== Task instructions ==
Your answer must hold only the lines below from the line containing "t.responses = 0 :: s.responses ∧ t.mode = .idle ∧ t.begun" through the line containing "t.lineOE = true ∧ t.lineLvl = .low ∧ s.params.tresetMin", each reproduced exactly.

== Data ==
§
-- ==== Sys2Proof/Tests/Slice0.lean ====
section
/-! SUPPORT. Tests: words of the encoding tables, worked examples of the manual, ill-formed terms, and states that meet the premises of
every statement. -/

set_option maxRecDepth 40000
set_option Elab.async false

namespace Sys2Proof.Tests
open Sys2Proof Sys2Proof.Machine

/-! ## Small states: one span of eight lanes with what it belongs to -/

/-- A span, what it belongs to, the issue that has been picked, and the rest of the machine. -/
structure World where
  sp : Span
  deck : Deck
  girder : Girder
  launch : Launch
  cx : Context
  iss : Issue
  rest : State

def World.state (w : World) : State :=
  { w.rest with spans := w.sp :: w.rest.spans, decks := w.deck :: w.rest.decks, girders := w.girder :: w.rest.girders,
                launches := w.launch :: w.rest.launches, ctxs := w.cx :: w.rest.ctxs, cur := some w.iss }
def World.ctx (w : World) : Ctx := ⟨{ w.state with cur := none }, { w.state with cur := none }, w.sp, w.deck, w.girder, w.launch, w.cx, w.iss⟩

/-- The numbers by which each part of a world names the next, and the numbers that are named. -/
def World.names (w : World) : List Nat := [w.iss.span, w.sp.deck, w.deck.girder, w.girder.launch, w.launch.ctx]
def World.named (w : World) : List Nat := [w.sp.uid, w.deck.uid, w.girder.uid, w.launch.uid, w.cx.num]
/-- A world whose span is well shaped and unpoisoned. -/
def World.sound (w : World) : Bool :=
  w.names == w.named && [w.sp.regs.length, w.sp.masks.length, w.sp.tags.length, w.sp.lanes.length] == [128, 12, 8, w.sp.width] &&
  w.sp.width / 65 == 0 && w.sp.poison.isEmpty
/-- Counters none of which counts. -/
def noCount (cnt : List DWord) (sel : List Word) : Bool := sel.all (fun x => !x.getLsbD 8) && cnt.length == sel.length
/-- The issue of i changes nothing: it holds nothing in an empty latch, no counter counts, and its span has just issued. -/
def World.still (w : World) (i : Instr) : Bool :=
  let p := w.rest.pier w.deck.pier
  let g := w.rest.seg (segOf w.deck.pier)
  (heldRegs i).all (fun r => !(w.sp.vreg r).isVector) && p.latch.getD w.sp.islot [] == [] && noCount p.cnt p.sel && noCount g.cnt g.sel &&
  noCount w.rest.mgmt.cnt w.rest.mgmt.sel && w.state.spans.all (fun x => x.uid != w.iss.span || (x.lastIssue == w.rest.time && x.front == w.rest.fresh)) &&
  w.sp.lastIssue == w.rest.time && w.sp.front == w.rest.fresh
/-- What an issue of i needs of a world, with lanes to execute it and with none. -/
def World.ok (w : World) (i : Instr) : Bool :=
  w.sound && w.iss.aset != 0#64 && i.wf && i.grade.elim true (· == gradeOf w.deck.pier) && w.still i
def World.idle (w : World) (i : Instr) : Bool :=
  w.sound && w.iss.aset == 0#64 && i.wf && i.grade.elim true (· == gradeOf w.deck.pier) && w.still i
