-- ==== Sys2Proof/Machine/Dispatch.lean ====
section
/-! DEFINITION. The meaning of each command: one arm per constructor of `Instr`. -/

namespace Sys2Proof.Machine

def exec (i : Instr) (s : State) : Host.Outcome State Fault Refusal :=
  match i with
  | .beginLine => Sys2Proof.Machine.execBegin s
  | .setPixel index r g b => Sys2Proof.Machine.execSetPixel index r g b s
  | .setPixelPx index px => Sys2Proof.Machine.execSetPixelPx index px s
  | .clear => Sys2Proof.Machine.execClear s
  | .setBrightness value => Sys2Proof.Machine.execSetBrightness value s
  | .transmit => Sys2Proof.Machine.execTransmit s
  | .getCount => Sys2Proof.Machine.execGetCount s
  | .getPixel index => Sys2Proof.Machine.execGetPixel index s

end Sys2Proof.Machine
end

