/-- R85: under the calibration constraint of R80 the cycle-level sequencer's waveform is a trace that R75 admits, exactly
in units of 1 / CLK_HZ ns, and so is every reading of it in whole ns: for every idle low and every latch of at least CRST
cycles, as long as a bounded TRESET_MAX_NS allows. How latency and overhead enter a segment, and the reading in whole ns,
are the model's choice (log 22). -/
def Obligations.CalibratedCycleFrameIsAdmitted : Prop :=
  ∀ (p : Params) (overhead hold pre : Nat) (extra : Nat → Nat) (buf : List Pixel), buf ≠ [] →
    calibrated p overhead = true → (∀ k, extra k ≤ p.lWrite * p.clkHz + overhead) → holdFits p overhead hold →
    admitsFrame (inCycleUnits p) (frameBits buf) (cycleFrame p extra hold pre buf) = true ∧
    ∀ segs, readsInNs p (cycleFrame p extra hold pre buf) segs = true → admitsFrame p (frameBits buf) segs = true

/-! ## The frame commands -/

/-- TRANSMIT after BEGIN (R71, R72): in an environment that keeps its duties (it may request interrupts and write 0 to
HostIE in TX, and do in the latch as it likes but assert `rst`) it completes with response 0; its new part of the line
trace, merged, is a trace that R75 admits for the buffer as it stands; HostIE is cleared and restored, SAVED_IE keeps the
value at entry, and HostIE is that value at the end unless the host writes it in the latch; the line ends LOW for at least
TRESET_MIN_NS; nothing else changes but SEQ, the host's interrupt side, and the model's own counter and event list. That
the port's other bits stay is as the block leaves them: the platform writes none meanwhile, the model's choice (log 33). -/
def Obligations.TransmitSendsTheBuffer : Prop :=
  ∀ (s : Machine.State) (b : Binding), s.Ready → s.bind = some b → s.Dutiful → s.begun = true →
    latchPossible s.params = true →
    ∃ (t : Machine.State) (new : List Segment), exec .transmit s = .next t ∧ t.trace = new ++ s.trace ∧
      admitsFrame s.params (frameBits s.buf) (mergeSegments new.reverse) = true ∧
      s.params.tresetMin ≤ lowRun t.trace ∧ t.responses = 0 :: s.responses ∧ t.mode = .idle ∧
      t.hostIE = ieAfter s.hostIE (latchEvent s) ∧ t.savedIE = some s.hostIE ∧
      t.ieWrites = s.hostIE :: false :: s.ieWrites ∧
      t.lineLvl = (if s.lineOE then .low else .undef) ∧ t.port = portLow s.params.portW s.port b.mask ∧
      t.count = s.count ∧ t.bind = s.bind ∧ t.buf = s.buf ∧ t.bri = s.bri ∧ t.begun = s.begun ∧
      t.lineOE = s.lineOE ∧ t.fault = s.fault ∧ t.rst = s.rst ∧ t.cmd = s.cmd ∧ t.inputs = s.inputs ∧
      t.params = s.params

/-- BEGIN (R59, R60): BEGUN and LINE.OE become 1, one transient segment of either level is emitted, then one frame as
TRANSMIT's of the buffer as it stands, in an environment that does as it likes in the configure step but assert `rst`, and
then keeps its duties; it completes with response 0; nothing else changes but SEQ, the host's interrupt side, and the
model's own counter and event list. That the port's other bits stay is as the block leaves them: the platform writes none
meanwhile, the model's choice (log 33). -/
def Obligations.BeginConfiguresAndSendsTheBuffer : Prop :=
  ∀ (s u : Machine.State) (b : Binding) (ie : Bool), s.Ready → s.bind = some b → s.frameEnv.headD .quiet ≠ .rst →
    ie = ieAfter s.hostIE (s.frameEnv.headD .quiet) → u = { s with frameEnv := s.frameEnv.tail } → u.Dutiful →
    latchPossible s.params = true →
    ∃ (t : Machine.State) (new : List Segment) (transient : Segment), exec .beginLine s = .next t ∧
      t.trace = new ++ transient :: s.trace ∧ (transient.level = .low ∨ transient.level = .high) ∧
      admitsFrame s.params (frameBits s.buf) (mergeSegments new.reverse) = true ∧
      t.responses = 0 :: s.responses ∧ t.mode = .idle ∧ t.begun = true ∧ t.lineOE = true ∧ t.lineLvl = .low ∧
      t.hostIE = ieAfter ie (latchEvent u) ∧ t.savedIE = some ie ∧ t.ieWrites = ie :: false :: s.ieWrites ∧
      t.port = portLow s.params.portW s.port b.mask ∧
      t.count = s.count ∧ t.bind = s.bind ∧ t.buf = s.buf ∧ t.bri = s.bri ∧ t.fault = s.fault ∧ t.rst = s.rst ∧
      t.cmd = s.cmd ∧ t.inputs = s.inputs ∧ t.params = s.params

/-- R61: after BEGIN completes, LINE.OE = 1, LINE.LVL = LOW for at least TRESET_MIN_NS already, and BEGUN = 1, whatever
the environment did meanwhile short of `rst`; so a TRANSMIT's first rising edge comes after at least TRESET_MIN_NS of
LOW. That the hold is whole after a disturbed last LOW too is the model's choice (log 34). -/
def Obligations.AfterBeginTheLineIsLow : Prop :=
  ∀ s t : Machine.State, s.rst = false → exec .beginLine s = .next t → t.rst = false →
    t.lineOE = true ∧ t.lineLvl = .low ∧ s.params.tresetMin ≤ lowRun t.trace ∧ t.begun = true ∧
    ∀ φ : Free, s.params.tresetMin ≤ lowRun (startFrame φ t).trace

/-- R122: BEGIN, and every TRANSMIT that sends a frame, ends with a LOW hold of at least TRESET_MIN_NS before it
responds, whatever the environment did meanwhile short of `rst`. That the hold is whole after a disturbed last LOW too is
the model's choice (log 34). -/
def Obligations.EveryFrameEndsWithTheLatchHold : Prop :=
  ∀ (i : Instr) (s t : Machine.State), s.rst = false → (i = .beginLine ∨ (i = .transmit ∧ s.begun = true)) →
    exec i s = .next t → t.rst = false →
    s.params.tresetMin ≤ lowRun t.trace ∧ t.mode = .idle ∧ t.responses = 0 :: s.responses

/-- R115: every command of a constructed block completes, whatever the environment does meanwhile: it never stops in a
fault or a refusal, and the block is ready again or in reset. That one step runs a whole command is the model's choice
(log 6). -/
def Obligations.EveryCommandCompletes : Prop :=
  ∀ (i : Instr) (s : Machine.State), s.Ready → s.mode = .idle →
    ∃ t, exec i s = .next t ∧ (t.mode = .idle ∨ t.rst = true)

/-- R85: TRANSMIT in one step is the sequencer's segments one after the other: from the frame's start, single steps of
the busy block reach the very outcome. The two views of a step are the model's choice (log 6). -/
def Obligations.TransmitIsItsSegmentsOneByOne : Prop :=
  ∀ s : Machine.State, s.rst = false → s.begun = true →
    ∃ k, Host.Core.run Sys2Proof.core k (startFrame Config.free s) = exec .transmit s

/-- R9, R75: every trace that R75 admits is made by the frame procedure for some choice of the free durations, in every
environment that keeps its duties. -/
def Obligations.EveryAdmittedTraceIsPossible : Prop :=
  ∀ (s : Machine.State) (segs : List Segment), s.Ready → s.Dutiful →
    admitsFrame s.params (frameBits s.buf) segs = true →
    ∃ (φ : Free) (t : Machine.State) (new : List Segment), transmitFrame φ s = .next t ∧
      t.trace = new ++ s.trace ∧ mergeSegments new.reverse = segs

/-! ## The whole machine -/

/-- R14: no step changes N, BIND or the elaboration parameters. -/
def Obligations.CountAndBindingAreConstant : Prop :=
  ∀ s t : Machine.State, s.Inv → step s = .next t → t.count = s.count ∧ t.bind = s.bind ∧ t.params = s.params

/-- The invariant holds after reset. -/
def Obligations.ResetMeetsTheInvariant : Prop := Machine.State.reset.Inv

/-- Every step keeps the invariant: N and BIND the elaboration's (R14), N pixels (R15) none of which is 255 in a channel
(R63), FAULT's reserved bits 0 (R24), HALT exactly after a failed construction (R19, R97), the line LOW at rest, UNDEF only
while undriven (R18) and driven once BEGIN has configured it (R17), only a begun block busy (R99), the bound port bit equal
to the line (R31, R39, R84), SAVED_IE written and SEQ.P in range in TX (R21, R19), HostIE = 0 there or the breach recorded
(R78, R90), the construction state under `rst` (R117). That the bound port bit stays the line's through the platform's own
writes, which keep it, is the model's choice (log 15). -/
def Obligations.StepKeepsTheInvariant : Prop :=
  ∀ s t : Machine.State, s.Inv → step s = .next t → t.Inv

/-- R21, R30: under the invariant no step reads an unwritten SAVED_IE, a missing pixel or a missing binding, and only a
failed launch is refused. -/
def Obligations.NoStepFaults : Prop :=
  ∀ s : Machine.State, s.Inv →
    (∃ t, step s = .next t) ∨ (s.mode = .halt ∧ s.rst = false ∧ step s = .refused .launchRefused)
end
§
== Finished task ==
      t.responses = 0 :: s.responses ∧ t.mode = .idle ∧ t.begun = true ∧ t.lineOE = true ∧ t.lineLvl = .low ∧
      t.hostIE = ieAfter ie (latchEvent u) ∧ t.savedIE = some ie ∧ t.ieWrites = ie :: false :: s.ieWrites ∧
      t.port = portLow s.params.portW s.port b.mask ∧
      t.count = s.count ∧ t.bind = s.bind ∧ t.buf = s.buf ∧ t.bri = s.bri ∧ t.fault = s.fault ∧ t.rst = s.rst ∧
      t.cmd = s.cmd ∧ t.inputs = s.inputs ∧ t.params = s.params

/-- R61: after BEGIN completes, LINE.OE = 1, LINE.LVL = LOW for at least TRESET_MIN_NS already, and BEGUN = 1, whatever
the environment did meanwhile short of `rst`; so a TRANSMIT's first rising edge comes after at least TRESET_MIN_NS of
LOW. That the hold is whole after a disturbed last LOW too is the model's choice (log 34). -/
def Obligations.AfterBeginTheLineIsLow : Prop :=
  ∀ s t : Machine.State, s.rst = false → exec .beginLine s = .next t → t.rst = false →
    t.lineOE = true ∧ t.lineLvl = .low ∧ s.params.tresetMin ≤ lowRun t.trace ∧ t.begun = true ∧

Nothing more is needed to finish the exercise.